Input records below:

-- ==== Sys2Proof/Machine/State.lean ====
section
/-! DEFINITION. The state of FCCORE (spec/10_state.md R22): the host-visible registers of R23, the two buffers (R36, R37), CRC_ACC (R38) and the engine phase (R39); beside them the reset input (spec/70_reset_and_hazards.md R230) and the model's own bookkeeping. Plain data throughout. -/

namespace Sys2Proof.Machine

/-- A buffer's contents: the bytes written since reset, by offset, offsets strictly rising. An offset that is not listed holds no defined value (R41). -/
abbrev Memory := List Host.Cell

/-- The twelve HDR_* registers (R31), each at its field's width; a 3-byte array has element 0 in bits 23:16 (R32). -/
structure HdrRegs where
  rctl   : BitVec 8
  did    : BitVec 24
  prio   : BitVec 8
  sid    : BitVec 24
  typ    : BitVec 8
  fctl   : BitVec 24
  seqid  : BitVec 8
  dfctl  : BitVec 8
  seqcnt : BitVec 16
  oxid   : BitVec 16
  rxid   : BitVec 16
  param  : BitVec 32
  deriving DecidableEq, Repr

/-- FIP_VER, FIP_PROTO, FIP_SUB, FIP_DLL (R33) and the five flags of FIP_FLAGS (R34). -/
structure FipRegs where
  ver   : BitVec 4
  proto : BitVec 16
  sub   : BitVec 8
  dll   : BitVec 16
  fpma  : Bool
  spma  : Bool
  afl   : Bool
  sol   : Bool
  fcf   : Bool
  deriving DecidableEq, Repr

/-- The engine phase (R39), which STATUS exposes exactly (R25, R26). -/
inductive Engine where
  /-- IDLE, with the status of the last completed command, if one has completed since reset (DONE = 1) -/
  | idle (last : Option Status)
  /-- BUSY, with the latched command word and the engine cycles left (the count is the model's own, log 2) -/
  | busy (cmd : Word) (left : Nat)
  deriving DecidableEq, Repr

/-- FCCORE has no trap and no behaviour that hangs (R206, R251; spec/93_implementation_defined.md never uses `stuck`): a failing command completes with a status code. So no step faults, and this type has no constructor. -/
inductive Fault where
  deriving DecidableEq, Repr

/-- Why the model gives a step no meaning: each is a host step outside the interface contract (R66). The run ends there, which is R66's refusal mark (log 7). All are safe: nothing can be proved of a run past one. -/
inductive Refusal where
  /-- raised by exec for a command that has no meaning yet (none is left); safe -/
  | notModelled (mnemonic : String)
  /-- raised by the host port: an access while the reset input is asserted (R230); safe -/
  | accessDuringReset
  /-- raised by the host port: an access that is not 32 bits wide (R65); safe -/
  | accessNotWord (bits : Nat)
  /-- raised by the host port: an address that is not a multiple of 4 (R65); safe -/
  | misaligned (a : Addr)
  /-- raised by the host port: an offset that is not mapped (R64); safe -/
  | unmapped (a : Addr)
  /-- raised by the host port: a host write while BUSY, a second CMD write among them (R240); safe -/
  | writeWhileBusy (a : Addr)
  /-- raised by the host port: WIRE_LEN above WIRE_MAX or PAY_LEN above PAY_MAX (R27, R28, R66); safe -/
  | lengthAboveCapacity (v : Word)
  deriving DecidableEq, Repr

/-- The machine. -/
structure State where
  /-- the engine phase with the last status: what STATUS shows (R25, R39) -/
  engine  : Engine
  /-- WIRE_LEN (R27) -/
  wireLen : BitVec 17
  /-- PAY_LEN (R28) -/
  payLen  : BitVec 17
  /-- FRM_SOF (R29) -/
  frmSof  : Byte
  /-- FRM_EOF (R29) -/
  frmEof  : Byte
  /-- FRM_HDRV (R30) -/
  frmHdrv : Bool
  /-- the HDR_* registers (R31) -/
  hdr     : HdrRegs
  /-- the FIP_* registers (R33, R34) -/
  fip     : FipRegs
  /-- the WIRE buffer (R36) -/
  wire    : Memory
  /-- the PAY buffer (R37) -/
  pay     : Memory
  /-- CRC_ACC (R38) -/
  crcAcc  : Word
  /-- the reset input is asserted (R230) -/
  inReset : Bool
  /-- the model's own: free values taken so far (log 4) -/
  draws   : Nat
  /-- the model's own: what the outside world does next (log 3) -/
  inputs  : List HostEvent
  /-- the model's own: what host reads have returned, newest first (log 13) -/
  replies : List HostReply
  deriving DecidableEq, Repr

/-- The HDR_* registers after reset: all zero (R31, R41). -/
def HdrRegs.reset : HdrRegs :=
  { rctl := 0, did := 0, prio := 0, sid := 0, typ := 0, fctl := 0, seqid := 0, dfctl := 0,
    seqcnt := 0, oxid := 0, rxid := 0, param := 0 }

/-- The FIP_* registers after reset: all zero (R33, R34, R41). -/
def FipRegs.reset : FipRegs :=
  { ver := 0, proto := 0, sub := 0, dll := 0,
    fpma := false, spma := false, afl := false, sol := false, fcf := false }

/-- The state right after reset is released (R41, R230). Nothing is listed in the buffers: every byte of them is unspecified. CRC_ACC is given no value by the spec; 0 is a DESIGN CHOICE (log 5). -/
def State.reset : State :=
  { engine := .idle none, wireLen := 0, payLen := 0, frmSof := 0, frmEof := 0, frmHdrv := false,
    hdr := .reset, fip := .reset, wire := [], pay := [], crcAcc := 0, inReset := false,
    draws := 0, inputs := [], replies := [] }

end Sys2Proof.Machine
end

End of Input records.
Input records below:

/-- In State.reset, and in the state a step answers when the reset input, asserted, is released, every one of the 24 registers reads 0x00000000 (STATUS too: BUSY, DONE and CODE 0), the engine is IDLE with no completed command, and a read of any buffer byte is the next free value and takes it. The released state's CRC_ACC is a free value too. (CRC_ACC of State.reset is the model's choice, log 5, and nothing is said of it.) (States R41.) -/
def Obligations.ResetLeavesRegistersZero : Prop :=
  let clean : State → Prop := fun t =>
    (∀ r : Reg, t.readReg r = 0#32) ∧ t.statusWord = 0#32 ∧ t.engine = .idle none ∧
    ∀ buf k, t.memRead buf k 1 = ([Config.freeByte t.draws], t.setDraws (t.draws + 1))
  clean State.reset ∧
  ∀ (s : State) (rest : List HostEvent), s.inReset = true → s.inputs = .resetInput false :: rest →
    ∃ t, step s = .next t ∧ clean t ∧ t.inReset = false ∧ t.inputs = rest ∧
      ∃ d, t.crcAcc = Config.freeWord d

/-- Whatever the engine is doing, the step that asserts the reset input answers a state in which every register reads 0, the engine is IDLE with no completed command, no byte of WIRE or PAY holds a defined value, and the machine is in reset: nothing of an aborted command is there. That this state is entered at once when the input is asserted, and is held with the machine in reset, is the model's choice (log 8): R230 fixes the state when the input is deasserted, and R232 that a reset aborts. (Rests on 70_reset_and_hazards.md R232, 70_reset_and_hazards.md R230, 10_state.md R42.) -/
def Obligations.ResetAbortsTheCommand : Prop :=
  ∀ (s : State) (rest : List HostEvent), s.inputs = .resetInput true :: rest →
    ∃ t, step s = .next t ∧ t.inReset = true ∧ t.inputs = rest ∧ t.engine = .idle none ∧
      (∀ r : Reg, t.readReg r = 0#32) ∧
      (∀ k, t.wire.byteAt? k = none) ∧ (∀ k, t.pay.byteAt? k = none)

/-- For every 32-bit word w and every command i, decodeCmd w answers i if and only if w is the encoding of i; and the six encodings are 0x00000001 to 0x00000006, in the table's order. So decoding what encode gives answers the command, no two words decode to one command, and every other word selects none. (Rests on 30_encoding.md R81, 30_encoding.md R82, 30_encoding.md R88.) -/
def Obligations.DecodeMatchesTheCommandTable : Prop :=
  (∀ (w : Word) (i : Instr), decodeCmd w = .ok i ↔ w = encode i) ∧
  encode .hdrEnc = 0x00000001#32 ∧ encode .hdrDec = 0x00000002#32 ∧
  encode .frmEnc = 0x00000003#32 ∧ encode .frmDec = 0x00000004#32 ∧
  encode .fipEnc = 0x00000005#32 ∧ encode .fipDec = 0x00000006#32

End of Input records.

Look above for the line with "-- ==== Sys2Proof/Machine/State.lean" and the line with "seqcnt : BitVec 16", and reproduce exactly those two lines plus every line between, nothing more.

Final answer:
-- ==== Sys2Proof/Machine/State.lean ====
section
/-! DEFINITION. The state of FCCORE (spec/10_state.md R22): the host-visible registers of R23, the two buffers (R36, R37), CRC_ACC (R38) and the engine phase (R39); beside them the reset input (spec/70_reset_and_hazards.md R230) and the model's own bookkeeping. Plain data throughout. -/

namespace Sys2Proof.Machine

/-- A buffer's contents: the bytes written since reset, by offset, offsets strictly rising. An offset that is not listed holds no defined value (R41). -/
abbrev Memory := List Host.Cell

/-- The twelve HDR_* registers (R31), each at its field's width; a 3-byte array has element 0 in bits 23:16 (R32). -/
structure HdrRegs where
  rctl   : BitVec 8
  did    : BitVec 24
  prio   : BitVec 8
  sid    : BitVec 24
  typ    : BitVec 8
  fctl   : BitVec 24
  seqid  : BitVec 8
  dfctl  : BitVec 8
  seqcnt : BitVec 16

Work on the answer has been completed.